Provided records
╭──
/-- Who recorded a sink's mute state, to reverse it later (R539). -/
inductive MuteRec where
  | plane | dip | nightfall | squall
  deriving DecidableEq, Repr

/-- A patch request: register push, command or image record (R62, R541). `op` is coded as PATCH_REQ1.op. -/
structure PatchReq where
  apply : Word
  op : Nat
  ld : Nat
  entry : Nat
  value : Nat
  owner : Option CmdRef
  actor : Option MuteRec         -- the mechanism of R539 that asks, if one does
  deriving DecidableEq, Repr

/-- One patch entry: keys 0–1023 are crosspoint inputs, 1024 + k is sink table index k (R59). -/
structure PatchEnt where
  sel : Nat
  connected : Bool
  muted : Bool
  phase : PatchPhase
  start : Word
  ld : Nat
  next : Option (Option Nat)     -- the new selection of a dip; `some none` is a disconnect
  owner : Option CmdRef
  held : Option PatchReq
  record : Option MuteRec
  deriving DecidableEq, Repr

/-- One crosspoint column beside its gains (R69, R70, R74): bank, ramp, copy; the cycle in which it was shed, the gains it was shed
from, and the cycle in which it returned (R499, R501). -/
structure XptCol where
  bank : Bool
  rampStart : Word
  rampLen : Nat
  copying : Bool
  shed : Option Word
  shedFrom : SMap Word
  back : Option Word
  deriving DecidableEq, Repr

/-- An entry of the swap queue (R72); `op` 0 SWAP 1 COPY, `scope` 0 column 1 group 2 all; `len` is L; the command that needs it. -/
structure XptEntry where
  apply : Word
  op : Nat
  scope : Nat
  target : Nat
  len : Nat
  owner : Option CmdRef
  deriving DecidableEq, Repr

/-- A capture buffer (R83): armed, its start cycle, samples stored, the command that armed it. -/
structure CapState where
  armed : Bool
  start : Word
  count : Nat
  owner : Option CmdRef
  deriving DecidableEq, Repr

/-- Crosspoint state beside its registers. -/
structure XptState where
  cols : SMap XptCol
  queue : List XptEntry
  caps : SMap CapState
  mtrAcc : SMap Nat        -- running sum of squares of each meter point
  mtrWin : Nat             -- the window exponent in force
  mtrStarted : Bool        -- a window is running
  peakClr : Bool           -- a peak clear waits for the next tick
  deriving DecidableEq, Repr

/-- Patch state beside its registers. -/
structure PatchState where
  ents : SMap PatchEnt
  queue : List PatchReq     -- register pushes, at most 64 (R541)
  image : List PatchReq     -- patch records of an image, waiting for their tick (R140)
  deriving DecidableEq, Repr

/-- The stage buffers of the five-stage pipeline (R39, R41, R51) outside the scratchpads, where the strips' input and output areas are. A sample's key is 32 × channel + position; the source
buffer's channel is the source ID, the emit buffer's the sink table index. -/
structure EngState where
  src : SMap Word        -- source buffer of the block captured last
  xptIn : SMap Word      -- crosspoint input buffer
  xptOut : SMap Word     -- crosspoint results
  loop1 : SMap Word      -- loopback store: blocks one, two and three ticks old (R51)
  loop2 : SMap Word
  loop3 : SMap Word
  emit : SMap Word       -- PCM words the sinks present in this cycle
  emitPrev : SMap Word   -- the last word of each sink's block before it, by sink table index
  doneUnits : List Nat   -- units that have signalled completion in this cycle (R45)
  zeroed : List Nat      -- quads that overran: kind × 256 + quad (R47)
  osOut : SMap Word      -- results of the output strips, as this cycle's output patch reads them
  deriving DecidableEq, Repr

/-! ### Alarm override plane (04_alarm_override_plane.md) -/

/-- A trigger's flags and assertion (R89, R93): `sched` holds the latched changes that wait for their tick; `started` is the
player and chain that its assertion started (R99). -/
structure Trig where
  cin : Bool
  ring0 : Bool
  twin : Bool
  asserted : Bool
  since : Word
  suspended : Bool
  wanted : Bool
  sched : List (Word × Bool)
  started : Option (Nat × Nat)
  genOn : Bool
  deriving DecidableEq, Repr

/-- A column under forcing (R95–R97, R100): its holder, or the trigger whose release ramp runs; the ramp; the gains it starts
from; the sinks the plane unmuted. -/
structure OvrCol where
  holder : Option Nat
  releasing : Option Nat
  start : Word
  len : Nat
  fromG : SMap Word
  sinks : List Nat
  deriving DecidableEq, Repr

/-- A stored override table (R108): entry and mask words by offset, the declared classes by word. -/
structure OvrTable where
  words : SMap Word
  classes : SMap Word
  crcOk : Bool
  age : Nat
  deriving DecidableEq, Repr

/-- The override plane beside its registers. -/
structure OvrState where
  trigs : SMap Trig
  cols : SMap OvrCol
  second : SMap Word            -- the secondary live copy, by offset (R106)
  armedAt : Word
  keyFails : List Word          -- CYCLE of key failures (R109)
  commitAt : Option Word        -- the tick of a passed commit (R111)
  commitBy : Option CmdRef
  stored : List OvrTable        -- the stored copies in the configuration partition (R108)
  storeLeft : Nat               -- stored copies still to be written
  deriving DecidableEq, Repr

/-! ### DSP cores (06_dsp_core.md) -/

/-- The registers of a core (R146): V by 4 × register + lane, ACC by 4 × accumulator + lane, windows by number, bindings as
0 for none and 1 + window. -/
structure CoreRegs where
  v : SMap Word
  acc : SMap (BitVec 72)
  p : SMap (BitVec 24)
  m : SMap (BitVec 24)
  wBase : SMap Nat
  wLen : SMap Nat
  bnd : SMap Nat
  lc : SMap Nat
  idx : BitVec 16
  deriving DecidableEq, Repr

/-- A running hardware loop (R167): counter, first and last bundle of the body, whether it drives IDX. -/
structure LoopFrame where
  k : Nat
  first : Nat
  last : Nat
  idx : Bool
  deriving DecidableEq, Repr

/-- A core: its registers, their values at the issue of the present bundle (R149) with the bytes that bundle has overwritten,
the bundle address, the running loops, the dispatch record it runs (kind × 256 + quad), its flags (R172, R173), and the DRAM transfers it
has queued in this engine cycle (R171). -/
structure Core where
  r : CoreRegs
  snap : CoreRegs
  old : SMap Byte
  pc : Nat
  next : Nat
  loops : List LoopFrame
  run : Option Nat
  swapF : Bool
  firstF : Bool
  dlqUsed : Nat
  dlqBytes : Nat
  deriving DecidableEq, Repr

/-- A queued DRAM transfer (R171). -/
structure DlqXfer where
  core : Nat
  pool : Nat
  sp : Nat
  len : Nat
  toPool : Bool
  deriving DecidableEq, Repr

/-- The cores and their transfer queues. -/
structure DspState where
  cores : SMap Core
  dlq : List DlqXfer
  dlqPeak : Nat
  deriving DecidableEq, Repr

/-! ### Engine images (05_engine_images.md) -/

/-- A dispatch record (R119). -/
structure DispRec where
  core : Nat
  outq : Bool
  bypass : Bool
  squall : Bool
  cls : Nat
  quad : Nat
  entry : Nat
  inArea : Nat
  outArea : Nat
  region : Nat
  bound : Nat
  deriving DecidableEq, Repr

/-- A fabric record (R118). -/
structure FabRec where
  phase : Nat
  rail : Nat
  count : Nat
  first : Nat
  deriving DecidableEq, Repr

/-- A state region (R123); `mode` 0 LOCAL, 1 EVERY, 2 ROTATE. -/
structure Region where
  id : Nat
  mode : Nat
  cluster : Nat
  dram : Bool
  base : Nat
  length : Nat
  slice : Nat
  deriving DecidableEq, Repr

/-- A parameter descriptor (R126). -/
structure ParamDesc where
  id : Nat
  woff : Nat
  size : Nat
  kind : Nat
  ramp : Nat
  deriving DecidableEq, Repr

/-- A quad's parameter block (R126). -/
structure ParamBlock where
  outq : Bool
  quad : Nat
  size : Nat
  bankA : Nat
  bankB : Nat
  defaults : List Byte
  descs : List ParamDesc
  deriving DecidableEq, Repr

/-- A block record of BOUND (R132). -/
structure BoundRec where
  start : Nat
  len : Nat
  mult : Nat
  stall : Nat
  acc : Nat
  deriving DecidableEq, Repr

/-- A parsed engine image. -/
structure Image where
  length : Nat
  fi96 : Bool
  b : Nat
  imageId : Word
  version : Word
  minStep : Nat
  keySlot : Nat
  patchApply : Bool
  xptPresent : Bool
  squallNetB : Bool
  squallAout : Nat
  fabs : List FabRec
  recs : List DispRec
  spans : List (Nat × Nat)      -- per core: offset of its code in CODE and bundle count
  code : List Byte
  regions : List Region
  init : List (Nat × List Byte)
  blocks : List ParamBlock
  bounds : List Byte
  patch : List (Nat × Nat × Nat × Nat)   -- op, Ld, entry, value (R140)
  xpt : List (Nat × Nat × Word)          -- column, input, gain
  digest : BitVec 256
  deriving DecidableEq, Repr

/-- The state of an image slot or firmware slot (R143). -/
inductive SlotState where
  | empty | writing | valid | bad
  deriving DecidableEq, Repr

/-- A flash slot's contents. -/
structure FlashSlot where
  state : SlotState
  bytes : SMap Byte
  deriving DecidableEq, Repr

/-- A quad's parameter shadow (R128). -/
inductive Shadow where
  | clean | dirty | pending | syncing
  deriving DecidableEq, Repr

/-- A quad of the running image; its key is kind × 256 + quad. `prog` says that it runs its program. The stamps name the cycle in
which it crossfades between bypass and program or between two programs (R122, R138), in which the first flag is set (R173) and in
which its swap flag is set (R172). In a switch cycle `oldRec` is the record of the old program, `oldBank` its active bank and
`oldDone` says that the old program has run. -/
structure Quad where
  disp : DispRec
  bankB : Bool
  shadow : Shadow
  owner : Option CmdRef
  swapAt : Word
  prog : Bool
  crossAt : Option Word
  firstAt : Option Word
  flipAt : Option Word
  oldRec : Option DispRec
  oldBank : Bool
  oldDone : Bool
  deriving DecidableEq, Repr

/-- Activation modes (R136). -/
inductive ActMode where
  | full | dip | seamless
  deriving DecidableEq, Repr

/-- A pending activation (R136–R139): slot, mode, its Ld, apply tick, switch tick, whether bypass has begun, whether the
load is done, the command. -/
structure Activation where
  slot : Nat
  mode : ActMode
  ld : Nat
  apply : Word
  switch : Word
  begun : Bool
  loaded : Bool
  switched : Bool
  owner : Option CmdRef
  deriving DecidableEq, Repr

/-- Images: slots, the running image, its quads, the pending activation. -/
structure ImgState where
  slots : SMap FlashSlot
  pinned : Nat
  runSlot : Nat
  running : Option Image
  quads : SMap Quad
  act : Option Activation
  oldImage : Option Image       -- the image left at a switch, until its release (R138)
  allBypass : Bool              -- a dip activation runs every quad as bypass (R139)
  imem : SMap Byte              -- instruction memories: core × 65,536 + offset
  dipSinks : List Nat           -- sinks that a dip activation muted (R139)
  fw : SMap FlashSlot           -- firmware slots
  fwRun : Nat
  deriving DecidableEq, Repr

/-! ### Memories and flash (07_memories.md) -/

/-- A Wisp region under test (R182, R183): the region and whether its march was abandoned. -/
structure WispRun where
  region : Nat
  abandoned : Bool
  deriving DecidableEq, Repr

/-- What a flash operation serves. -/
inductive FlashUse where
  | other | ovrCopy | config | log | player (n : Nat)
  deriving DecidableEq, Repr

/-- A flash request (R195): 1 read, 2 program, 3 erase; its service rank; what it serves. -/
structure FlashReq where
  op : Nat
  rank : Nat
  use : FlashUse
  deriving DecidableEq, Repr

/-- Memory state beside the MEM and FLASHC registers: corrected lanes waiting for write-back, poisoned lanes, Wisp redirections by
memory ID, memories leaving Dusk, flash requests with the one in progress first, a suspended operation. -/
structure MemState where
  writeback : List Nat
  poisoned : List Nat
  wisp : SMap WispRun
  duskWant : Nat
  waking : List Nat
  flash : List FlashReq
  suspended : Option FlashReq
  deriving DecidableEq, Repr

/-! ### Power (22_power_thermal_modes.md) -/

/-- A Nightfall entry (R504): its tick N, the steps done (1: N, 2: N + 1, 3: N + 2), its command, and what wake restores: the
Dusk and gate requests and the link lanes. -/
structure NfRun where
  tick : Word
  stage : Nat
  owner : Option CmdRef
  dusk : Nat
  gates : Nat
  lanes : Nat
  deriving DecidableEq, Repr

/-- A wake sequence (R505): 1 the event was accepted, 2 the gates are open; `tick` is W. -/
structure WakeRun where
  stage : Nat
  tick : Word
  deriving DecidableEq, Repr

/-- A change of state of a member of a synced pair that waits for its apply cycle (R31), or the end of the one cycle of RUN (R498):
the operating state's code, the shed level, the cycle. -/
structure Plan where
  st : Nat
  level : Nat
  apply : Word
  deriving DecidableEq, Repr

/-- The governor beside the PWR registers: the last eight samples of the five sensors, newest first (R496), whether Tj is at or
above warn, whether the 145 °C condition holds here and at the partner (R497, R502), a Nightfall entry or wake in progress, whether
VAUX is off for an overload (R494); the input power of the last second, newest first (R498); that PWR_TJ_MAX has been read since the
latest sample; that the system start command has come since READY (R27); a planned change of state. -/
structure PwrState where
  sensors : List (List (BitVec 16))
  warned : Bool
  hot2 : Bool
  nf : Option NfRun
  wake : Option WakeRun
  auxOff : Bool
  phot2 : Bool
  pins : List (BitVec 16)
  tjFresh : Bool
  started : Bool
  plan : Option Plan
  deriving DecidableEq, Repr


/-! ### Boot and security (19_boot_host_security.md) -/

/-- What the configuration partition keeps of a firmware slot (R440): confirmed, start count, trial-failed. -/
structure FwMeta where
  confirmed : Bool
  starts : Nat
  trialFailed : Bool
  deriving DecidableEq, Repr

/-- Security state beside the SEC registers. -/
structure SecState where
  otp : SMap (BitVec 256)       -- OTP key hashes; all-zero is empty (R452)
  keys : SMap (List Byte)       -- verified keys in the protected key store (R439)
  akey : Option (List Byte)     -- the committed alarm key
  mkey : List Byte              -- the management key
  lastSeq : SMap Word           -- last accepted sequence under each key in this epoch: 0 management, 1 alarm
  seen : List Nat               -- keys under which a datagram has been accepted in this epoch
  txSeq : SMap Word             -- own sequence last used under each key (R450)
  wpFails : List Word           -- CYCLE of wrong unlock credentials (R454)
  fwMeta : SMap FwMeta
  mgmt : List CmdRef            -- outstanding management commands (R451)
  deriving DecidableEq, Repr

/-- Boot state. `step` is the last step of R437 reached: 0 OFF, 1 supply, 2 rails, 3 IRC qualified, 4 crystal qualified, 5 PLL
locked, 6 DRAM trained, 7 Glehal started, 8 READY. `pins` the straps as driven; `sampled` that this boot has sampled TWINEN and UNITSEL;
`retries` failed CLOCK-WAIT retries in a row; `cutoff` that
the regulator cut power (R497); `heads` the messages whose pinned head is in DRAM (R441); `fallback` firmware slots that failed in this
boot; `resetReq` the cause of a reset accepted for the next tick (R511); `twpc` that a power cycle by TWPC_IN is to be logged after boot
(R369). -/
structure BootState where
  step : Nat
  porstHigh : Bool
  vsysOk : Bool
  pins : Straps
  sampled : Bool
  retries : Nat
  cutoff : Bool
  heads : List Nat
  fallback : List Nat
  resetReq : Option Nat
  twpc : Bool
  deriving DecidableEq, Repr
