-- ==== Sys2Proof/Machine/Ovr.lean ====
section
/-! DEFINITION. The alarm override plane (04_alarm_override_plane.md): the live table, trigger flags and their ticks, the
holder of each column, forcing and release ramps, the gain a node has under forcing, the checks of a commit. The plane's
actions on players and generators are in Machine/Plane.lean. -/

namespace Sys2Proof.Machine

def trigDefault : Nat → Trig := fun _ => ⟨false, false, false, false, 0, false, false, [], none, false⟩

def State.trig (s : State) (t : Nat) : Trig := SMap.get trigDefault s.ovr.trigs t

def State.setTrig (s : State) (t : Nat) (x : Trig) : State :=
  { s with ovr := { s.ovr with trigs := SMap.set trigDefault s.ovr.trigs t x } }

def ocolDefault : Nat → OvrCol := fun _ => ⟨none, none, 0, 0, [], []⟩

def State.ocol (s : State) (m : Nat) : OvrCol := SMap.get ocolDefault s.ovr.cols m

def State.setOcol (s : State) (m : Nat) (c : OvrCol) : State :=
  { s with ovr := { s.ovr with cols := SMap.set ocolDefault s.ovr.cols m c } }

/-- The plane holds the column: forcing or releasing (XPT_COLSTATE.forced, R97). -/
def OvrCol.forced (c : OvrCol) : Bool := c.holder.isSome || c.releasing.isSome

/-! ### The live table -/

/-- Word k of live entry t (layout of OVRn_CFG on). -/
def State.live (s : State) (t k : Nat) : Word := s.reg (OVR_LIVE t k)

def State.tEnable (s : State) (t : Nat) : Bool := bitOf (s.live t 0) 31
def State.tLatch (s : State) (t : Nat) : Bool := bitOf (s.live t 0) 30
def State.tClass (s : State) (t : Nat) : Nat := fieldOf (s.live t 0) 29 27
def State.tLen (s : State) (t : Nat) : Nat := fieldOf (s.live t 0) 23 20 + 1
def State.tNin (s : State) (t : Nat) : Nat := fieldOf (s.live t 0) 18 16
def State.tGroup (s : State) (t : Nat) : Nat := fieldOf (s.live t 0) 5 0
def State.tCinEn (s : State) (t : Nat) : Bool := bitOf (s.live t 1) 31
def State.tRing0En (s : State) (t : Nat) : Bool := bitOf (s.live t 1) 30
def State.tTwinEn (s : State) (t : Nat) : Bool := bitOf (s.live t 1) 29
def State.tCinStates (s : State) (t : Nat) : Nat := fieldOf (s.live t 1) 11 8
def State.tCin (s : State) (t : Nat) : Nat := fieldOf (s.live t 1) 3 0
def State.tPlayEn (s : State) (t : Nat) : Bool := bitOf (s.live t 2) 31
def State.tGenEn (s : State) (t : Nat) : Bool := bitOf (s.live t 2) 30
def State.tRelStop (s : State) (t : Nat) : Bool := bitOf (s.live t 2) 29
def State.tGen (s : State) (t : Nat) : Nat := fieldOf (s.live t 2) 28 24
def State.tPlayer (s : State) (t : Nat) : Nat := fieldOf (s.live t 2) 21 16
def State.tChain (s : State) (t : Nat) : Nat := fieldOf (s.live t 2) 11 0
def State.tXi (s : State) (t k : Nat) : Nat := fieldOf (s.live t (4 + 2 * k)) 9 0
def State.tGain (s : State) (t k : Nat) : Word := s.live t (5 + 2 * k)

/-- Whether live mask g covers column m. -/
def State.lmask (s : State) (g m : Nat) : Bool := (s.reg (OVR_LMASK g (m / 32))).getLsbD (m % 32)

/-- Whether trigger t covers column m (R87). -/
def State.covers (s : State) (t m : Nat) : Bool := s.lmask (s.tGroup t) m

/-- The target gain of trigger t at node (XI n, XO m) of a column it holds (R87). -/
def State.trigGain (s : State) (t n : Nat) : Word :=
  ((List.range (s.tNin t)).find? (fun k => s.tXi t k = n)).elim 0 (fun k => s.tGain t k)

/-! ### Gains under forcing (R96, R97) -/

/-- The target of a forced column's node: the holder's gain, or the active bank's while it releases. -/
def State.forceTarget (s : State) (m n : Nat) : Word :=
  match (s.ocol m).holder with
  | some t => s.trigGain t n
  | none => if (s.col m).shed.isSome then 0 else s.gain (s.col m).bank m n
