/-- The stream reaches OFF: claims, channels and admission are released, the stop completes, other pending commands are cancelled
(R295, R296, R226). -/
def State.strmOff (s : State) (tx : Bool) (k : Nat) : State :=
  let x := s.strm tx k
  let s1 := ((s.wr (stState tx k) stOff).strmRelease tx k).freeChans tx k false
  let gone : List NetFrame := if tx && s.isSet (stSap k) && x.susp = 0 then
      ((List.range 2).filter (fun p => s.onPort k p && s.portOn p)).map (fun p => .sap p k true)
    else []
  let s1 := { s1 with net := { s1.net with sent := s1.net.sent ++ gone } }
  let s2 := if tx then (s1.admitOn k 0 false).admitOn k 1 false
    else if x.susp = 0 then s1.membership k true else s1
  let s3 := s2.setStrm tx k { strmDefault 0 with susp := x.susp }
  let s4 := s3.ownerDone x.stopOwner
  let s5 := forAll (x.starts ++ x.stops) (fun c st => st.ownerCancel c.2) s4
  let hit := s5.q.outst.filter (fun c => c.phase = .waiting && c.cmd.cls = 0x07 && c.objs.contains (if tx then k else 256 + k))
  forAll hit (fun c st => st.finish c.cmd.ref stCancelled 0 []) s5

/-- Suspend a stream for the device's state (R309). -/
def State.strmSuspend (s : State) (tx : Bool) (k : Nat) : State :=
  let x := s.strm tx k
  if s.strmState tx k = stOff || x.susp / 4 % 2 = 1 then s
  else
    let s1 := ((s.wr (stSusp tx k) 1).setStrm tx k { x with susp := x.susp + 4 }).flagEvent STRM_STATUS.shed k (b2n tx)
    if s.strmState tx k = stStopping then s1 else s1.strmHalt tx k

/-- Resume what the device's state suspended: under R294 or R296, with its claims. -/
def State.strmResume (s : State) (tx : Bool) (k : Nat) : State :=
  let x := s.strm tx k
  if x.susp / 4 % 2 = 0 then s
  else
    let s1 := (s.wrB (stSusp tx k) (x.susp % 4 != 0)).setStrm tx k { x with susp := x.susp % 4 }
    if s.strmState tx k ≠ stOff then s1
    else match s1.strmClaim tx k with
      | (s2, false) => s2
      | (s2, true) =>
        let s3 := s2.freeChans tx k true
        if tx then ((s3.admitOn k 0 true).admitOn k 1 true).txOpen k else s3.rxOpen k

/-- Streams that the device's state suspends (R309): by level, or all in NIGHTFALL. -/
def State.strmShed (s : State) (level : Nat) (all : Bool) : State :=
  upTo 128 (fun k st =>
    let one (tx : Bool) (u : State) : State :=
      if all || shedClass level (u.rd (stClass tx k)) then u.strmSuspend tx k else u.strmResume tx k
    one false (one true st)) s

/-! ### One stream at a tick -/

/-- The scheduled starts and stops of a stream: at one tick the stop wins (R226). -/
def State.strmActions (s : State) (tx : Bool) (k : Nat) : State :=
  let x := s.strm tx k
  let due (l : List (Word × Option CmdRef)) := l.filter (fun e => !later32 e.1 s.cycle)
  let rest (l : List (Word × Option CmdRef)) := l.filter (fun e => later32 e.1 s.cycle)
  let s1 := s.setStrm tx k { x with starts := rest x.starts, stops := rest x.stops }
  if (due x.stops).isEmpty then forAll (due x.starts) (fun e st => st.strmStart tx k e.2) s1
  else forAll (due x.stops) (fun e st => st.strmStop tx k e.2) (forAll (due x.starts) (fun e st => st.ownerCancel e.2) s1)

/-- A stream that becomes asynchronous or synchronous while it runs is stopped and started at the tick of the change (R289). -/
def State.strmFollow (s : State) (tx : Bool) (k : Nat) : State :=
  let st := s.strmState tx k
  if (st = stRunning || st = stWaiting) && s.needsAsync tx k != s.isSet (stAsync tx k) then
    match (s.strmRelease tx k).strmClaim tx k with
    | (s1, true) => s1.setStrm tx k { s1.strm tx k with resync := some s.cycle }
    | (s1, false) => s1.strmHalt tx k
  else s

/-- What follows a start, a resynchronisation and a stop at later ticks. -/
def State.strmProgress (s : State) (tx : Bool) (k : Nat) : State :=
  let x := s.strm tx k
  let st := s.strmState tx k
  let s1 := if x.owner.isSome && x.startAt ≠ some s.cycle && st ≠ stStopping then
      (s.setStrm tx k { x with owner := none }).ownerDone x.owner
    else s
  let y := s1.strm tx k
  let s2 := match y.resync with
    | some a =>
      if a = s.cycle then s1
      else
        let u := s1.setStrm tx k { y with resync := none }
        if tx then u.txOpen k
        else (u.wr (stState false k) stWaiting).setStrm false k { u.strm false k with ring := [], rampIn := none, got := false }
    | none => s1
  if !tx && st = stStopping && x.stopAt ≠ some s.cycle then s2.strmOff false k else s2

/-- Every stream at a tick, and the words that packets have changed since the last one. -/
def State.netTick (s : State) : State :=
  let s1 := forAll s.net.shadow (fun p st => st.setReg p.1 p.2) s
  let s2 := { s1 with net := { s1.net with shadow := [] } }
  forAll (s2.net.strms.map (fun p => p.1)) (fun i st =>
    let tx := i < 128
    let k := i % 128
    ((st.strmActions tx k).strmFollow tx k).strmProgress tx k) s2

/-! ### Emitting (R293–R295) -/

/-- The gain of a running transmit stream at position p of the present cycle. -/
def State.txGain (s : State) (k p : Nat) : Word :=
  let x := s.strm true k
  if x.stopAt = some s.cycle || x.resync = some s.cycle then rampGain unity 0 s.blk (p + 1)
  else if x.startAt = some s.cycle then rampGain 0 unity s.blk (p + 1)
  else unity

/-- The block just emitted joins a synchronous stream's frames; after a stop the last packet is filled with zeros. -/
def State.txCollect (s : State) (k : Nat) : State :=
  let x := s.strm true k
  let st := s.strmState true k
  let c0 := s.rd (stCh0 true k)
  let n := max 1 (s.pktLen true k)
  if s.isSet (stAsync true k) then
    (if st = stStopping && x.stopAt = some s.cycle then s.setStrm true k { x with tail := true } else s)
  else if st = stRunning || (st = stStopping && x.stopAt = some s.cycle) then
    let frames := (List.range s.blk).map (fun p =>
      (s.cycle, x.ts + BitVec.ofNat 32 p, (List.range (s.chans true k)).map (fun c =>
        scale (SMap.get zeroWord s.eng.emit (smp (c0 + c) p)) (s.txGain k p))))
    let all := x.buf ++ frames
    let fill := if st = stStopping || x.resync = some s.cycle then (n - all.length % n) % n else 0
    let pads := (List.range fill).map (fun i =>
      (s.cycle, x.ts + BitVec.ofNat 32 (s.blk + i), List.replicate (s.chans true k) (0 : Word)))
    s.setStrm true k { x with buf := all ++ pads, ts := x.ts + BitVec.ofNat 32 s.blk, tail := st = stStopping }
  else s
╰──
Exercise aim
The answer should consist of every line above in which "beside" appears.

Task output
/-- One crosspoint column beside its gains (R69, R70, R74): bank, ramp, copy; the cycle in which it was shed, the gains it was shed
/-- Crosspoint state beside its registers. -/
/-- Patch state beside its registers. -/
/-- The override plane beside its registers. -/
/-- Memory state beside the MEM and FLASHC registers: corrected lanes waiting for write-back, poisoned lanes, Wisp redirections by
/-- The governor beside the PWR registers: the last eight samples of the five sensors, newest first (R496), whether Tj is at or
/-- Security state beside the SEC registers. -/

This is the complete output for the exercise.